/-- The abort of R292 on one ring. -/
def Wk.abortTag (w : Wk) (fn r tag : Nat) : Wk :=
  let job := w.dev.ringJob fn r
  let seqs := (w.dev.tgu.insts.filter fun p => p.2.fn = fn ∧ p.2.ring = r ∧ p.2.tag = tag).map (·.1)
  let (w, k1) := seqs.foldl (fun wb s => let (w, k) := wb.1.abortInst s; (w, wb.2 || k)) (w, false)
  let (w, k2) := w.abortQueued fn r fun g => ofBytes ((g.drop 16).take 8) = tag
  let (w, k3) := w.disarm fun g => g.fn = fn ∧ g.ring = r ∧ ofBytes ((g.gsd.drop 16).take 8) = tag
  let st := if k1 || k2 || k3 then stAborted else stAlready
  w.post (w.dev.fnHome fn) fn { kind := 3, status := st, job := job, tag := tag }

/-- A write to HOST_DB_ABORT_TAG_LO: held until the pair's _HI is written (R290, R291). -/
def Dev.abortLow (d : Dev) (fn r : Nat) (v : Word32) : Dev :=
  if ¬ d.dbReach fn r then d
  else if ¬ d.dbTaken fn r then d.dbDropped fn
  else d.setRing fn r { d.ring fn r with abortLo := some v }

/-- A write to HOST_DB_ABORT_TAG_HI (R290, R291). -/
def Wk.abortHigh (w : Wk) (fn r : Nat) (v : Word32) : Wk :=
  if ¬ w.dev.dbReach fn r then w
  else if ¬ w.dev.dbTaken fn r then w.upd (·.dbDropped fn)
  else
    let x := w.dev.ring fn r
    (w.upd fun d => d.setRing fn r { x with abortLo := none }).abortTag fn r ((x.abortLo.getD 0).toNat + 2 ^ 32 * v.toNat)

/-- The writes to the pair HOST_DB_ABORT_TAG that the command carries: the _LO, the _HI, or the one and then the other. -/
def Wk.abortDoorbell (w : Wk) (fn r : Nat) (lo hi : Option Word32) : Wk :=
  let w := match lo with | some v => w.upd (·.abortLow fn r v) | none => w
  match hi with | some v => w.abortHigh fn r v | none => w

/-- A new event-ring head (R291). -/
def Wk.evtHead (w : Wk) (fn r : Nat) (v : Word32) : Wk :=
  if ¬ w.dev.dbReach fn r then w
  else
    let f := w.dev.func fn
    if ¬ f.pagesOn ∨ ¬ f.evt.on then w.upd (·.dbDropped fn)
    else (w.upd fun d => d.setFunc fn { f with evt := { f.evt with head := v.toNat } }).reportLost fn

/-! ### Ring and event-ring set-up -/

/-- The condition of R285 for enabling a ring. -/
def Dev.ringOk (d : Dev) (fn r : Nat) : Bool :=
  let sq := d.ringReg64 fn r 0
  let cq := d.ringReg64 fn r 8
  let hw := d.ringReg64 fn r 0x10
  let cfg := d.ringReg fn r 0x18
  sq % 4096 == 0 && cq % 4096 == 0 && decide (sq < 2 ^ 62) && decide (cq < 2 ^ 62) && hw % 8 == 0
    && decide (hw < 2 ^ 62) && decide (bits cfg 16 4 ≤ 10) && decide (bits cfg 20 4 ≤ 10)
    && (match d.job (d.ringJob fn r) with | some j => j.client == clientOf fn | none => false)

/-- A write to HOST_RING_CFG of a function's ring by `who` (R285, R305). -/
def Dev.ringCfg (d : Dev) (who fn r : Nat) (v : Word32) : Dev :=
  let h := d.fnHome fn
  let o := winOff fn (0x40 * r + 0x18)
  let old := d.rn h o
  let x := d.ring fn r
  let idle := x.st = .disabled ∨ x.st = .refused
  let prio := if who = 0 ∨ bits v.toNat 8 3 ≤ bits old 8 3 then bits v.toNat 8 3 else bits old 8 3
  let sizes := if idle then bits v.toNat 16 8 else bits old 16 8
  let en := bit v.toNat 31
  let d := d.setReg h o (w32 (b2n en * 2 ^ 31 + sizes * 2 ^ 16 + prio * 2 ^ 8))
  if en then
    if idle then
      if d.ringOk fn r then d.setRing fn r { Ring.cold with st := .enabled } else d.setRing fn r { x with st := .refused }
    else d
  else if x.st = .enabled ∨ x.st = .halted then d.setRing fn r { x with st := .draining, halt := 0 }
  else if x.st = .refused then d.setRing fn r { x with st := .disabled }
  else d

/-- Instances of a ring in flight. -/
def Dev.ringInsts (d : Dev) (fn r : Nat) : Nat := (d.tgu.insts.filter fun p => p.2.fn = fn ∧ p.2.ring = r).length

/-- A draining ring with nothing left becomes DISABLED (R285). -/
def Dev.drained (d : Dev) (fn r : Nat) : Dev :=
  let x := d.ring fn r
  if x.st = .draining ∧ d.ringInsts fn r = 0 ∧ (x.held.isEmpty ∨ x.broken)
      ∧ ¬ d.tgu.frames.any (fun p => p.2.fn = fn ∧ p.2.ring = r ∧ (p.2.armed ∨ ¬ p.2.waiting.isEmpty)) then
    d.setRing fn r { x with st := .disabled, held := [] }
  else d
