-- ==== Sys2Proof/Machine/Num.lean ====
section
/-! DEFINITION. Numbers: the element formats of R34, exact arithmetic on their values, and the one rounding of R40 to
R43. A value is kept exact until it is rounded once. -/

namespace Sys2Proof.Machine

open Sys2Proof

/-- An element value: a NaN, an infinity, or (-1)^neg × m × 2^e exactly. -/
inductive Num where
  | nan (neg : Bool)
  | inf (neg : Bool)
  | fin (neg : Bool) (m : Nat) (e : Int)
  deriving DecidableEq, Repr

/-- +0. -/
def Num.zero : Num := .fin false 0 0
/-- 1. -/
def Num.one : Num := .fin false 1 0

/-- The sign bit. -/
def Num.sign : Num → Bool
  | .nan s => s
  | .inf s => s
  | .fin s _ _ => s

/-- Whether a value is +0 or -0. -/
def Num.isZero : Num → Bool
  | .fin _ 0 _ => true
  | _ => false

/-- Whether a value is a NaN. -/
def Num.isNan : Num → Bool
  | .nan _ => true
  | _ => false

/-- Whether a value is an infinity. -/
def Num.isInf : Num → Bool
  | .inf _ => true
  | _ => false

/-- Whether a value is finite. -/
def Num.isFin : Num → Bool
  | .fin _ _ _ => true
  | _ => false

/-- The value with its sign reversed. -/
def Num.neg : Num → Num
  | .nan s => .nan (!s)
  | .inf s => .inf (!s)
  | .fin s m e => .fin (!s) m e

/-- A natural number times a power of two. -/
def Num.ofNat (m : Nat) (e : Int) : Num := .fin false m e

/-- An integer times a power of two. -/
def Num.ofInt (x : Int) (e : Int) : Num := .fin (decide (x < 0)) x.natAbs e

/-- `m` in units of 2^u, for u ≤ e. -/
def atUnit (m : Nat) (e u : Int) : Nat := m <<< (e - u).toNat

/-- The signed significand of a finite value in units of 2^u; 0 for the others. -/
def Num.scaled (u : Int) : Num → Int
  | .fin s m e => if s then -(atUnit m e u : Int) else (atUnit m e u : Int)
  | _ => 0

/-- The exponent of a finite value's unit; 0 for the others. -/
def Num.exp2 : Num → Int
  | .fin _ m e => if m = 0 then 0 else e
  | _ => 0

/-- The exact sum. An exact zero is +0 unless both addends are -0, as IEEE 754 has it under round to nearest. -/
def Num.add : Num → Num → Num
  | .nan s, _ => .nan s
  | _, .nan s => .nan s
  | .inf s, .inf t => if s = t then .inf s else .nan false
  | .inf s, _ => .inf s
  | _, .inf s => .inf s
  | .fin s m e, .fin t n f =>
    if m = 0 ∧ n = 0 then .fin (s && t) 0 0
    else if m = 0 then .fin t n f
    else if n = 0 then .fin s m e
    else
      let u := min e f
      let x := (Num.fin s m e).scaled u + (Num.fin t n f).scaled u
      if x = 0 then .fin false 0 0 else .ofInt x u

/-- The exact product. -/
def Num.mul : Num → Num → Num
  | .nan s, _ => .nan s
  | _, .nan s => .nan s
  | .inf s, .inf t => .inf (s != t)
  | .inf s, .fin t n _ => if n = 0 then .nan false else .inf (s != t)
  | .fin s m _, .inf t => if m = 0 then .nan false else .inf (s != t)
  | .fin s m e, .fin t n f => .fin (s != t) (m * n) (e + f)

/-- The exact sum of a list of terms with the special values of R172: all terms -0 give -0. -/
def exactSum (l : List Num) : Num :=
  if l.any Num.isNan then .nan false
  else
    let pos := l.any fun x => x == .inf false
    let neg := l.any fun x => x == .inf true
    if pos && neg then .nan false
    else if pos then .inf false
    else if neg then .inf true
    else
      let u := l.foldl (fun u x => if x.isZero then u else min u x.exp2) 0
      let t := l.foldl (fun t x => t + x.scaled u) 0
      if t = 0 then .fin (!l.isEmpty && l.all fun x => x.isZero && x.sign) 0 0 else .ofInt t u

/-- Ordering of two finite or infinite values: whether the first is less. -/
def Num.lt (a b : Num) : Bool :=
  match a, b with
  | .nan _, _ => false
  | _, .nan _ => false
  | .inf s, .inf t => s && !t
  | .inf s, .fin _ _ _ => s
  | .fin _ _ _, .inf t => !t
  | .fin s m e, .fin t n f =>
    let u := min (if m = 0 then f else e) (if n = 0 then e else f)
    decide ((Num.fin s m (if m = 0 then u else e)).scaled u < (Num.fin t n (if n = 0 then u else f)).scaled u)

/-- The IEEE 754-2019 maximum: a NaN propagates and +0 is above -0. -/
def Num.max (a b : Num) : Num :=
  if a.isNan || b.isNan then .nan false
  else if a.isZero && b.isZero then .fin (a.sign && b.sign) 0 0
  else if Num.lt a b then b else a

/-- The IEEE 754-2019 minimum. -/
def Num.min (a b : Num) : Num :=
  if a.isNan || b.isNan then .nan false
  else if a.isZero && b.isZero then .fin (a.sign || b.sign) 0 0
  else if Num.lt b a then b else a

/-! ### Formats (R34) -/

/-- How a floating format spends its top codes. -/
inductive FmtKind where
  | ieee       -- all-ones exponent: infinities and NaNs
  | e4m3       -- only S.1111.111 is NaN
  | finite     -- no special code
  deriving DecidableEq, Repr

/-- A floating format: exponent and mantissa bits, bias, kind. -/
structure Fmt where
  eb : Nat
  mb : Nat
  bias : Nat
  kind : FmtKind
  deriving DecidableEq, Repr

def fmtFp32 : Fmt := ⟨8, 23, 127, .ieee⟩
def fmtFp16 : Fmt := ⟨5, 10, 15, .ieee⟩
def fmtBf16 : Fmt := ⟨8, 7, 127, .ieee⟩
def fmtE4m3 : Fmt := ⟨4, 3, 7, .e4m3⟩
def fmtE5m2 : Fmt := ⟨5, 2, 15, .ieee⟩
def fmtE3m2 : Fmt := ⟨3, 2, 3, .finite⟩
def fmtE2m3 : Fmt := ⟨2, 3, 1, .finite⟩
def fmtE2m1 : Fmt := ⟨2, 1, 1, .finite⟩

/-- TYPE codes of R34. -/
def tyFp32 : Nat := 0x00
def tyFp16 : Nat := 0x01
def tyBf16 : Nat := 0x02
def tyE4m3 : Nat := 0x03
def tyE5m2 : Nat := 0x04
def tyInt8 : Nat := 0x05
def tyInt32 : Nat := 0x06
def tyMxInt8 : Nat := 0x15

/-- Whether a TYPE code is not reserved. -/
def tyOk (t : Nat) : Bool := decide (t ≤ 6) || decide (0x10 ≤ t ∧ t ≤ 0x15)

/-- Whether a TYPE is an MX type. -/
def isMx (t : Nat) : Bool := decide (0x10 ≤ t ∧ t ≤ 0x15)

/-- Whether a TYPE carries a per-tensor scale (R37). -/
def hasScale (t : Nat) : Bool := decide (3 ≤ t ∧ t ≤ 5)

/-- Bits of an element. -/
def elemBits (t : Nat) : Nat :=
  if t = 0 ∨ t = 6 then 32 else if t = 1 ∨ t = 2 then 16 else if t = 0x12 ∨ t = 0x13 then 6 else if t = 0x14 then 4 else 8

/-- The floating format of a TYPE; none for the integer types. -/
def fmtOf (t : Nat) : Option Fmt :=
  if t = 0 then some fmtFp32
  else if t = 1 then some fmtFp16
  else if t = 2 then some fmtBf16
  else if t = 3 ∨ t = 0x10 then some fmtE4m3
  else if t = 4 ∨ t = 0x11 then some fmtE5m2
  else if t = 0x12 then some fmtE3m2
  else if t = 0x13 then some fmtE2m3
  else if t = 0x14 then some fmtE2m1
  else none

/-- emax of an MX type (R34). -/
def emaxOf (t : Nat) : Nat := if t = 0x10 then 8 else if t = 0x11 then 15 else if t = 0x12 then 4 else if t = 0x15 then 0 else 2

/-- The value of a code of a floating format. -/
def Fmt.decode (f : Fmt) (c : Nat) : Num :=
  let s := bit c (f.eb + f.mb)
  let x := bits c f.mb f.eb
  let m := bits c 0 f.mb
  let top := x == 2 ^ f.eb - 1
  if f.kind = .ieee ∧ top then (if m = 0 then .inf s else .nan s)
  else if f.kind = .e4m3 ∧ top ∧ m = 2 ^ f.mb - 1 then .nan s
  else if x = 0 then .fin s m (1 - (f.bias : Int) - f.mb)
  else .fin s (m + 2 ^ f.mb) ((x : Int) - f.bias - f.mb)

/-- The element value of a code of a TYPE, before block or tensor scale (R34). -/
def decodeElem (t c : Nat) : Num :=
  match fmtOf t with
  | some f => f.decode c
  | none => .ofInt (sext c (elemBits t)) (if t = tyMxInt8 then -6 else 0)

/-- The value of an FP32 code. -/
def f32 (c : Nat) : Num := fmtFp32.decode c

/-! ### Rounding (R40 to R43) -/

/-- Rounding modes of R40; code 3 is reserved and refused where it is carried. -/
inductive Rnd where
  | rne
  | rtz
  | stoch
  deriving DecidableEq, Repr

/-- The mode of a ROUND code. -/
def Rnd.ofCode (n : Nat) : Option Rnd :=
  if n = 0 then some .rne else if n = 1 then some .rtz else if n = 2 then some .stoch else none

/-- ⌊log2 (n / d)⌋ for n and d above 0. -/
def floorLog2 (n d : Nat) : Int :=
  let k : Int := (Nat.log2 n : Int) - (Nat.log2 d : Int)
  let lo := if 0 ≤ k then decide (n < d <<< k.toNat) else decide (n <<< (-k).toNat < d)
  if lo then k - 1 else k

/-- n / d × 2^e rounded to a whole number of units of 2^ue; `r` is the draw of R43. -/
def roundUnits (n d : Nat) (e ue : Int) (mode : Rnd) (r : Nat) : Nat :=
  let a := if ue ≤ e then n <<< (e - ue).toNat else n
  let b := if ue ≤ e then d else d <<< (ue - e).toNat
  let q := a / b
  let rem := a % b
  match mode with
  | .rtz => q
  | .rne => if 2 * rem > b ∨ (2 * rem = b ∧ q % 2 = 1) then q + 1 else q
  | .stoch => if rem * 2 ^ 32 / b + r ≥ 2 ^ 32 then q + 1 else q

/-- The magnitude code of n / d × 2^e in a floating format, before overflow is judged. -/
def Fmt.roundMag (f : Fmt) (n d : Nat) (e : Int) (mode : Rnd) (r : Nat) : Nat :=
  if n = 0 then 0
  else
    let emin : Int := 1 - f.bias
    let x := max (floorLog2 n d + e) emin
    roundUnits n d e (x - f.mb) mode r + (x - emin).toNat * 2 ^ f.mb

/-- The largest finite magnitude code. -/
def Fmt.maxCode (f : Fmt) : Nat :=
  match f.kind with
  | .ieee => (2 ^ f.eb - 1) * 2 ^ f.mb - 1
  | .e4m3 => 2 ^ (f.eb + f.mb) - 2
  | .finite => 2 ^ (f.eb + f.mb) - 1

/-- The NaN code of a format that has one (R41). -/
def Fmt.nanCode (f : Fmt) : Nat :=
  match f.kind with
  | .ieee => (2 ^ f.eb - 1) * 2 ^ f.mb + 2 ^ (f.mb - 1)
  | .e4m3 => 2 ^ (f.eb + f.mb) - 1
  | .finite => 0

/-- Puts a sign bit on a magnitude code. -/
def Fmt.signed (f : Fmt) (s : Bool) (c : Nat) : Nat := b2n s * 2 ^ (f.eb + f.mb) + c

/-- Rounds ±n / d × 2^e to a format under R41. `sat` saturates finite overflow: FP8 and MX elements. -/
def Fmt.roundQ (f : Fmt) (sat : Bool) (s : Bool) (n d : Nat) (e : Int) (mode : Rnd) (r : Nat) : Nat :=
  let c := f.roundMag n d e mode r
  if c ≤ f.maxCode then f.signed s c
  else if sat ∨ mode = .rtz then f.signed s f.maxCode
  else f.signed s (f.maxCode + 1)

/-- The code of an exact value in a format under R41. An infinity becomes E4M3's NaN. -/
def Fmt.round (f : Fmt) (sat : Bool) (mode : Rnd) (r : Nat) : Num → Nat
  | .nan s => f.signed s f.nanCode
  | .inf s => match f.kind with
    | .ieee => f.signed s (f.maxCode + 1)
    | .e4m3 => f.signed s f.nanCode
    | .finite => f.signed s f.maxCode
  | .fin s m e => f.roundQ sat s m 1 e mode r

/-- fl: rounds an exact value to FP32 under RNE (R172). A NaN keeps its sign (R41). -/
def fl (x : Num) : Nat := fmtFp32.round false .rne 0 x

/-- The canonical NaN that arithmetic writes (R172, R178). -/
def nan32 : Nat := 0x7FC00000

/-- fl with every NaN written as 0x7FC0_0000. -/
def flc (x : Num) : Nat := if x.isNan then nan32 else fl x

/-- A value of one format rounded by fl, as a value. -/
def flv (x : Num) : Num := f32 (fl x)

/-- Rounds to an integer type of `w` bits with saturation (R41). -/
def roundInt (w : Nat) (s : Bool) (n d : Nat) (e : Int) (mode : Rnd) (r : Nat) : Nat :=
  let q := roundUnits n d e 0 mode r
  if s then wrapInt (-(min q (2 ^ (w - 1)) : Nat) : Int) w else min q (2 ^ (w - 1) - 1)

+++

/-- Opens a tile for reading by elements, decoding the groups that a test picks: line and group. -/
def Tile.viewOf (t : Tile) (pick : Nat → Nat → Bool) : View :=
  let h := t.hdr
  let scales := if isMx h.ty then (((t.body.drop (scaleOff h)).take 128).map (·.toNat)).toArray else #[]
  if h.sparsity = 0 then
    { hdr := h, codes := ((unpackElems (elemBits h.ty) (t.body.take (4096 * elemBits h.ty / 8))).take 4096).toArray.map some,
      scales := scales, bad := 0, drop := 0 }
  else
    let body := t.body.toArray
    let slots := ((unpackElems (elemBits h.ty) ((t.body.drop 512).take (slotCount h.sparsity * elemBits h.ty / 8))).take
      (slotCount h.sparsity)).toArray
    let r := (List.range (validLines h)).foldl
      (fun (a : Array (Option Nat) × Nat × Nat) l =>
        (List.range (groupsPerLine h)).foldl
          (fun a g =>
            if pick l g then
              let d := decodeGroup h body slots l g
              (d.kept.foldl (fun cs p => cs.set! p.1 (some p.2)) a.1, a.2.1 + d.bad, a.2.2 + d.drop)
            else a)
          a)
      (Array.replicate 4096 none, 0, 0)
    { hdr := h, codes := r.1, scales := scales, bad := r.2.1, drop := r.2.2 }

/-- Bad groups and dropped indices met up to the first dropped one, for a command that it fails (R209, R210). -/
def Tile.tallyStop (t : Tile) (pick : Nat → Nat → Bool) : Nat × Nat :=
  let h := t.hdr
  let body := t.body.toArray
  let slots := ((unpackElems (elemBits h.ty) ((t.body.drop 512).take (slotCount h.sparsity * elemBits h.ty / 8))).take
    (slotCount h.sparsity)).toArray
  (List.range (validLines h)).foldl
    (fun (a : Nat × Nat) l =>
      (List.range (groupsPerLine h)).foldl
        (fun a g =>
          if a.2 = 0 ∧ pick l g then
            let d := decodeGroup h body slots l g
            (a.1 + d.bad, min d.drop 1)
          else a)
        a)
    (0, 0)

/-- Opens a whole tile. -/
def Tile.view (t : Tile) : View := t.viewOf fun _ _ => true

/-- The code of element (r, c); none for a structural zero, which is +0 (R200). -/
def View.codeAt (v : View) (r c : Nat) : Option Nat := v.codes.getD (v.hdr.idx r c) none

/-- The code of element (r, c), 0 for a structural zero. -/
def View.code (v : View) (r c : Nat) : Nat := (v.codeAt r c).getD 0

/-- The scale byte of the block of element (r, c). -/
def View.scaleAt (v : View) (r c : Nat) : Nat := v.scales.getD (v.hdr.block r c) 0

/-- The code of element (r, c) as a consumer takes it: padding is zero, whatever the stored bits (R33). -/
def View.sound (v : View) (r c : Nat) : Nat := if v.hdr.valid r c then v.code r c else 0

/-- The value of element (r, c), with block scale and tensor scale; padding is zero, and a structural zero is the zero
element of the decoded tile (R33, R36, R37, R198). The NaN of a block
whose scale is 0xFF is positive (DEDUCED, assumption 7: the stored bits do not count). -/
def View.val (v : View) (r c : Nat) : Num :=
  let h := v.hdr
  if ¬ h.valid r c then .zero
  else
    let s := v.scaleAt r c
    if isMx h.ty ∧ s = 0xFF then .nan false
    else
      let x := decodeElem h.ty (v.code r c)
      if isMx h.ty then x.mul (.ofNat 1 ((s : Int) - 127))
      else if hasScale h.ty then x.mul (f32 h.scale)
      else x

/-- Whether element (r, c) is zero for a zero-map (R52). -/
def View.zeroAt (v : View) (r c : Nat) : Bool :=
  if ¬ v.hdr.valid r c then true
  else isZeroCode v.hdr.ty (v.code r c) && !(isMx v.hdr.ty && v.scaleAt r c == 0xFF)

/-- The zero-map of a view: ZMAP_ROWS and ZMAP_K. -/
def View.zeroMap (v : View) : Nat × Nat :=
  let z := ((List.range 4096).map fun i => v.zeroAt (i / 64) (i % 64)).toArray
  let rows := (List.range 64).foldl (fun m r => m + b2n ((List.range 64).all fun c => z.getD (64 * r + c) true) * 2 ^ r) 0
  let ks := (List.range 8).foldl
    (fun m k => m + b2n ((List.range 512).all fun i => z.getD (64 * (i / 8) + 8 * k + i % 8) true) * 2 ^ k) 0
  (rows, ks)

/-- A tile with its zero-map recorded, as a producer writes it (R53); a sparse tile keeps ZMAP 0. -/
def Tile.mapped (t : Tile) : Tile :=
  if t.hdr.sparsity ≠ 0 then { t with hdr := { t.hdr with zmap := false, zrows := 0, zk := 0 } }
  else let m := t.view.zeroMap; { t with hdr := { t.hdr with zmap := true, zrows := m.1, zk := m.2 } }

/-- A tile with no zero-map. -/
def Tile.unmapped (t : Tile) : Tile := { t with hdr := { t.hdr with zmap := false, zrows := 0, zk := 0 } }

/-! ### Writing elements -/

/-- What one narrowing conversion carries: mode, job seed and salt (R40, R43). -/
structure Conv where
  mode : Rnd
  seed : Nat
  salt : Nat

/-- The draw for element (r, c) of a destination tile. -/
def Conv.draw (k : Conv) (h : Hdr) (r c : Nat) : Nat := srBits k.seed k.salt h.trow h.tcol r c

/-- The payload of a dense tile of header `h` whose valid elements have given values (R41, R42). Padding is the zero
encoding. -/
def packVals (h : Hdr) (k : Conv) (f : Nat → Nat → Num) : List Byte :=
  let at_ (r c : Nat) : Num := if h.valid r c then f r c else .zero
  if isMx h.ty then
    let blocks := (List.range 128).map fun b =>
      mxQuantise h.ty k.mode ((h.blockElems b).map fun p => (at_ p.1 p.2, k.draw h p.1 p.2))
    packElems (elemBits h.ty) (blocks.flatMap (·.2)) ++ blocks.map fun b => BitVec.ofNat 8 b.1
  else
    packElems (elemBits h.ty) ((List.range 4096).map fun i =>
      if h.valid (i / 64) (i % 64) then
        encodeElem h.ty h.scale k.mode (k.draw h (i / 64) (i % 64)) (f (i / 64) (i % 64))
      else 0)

+++

● **PROBLEM DESCRIPTION**
Write out every line of the entries that holds the word "atUnit".

● **TASK SOLUTION**
def atUnit (m : Nat) (e u : Int) : Nat := m <<< (e - u).toNat
  | .fin s m e => if s then -(atUnit m e u : Int) else (atUnit m e u : Int)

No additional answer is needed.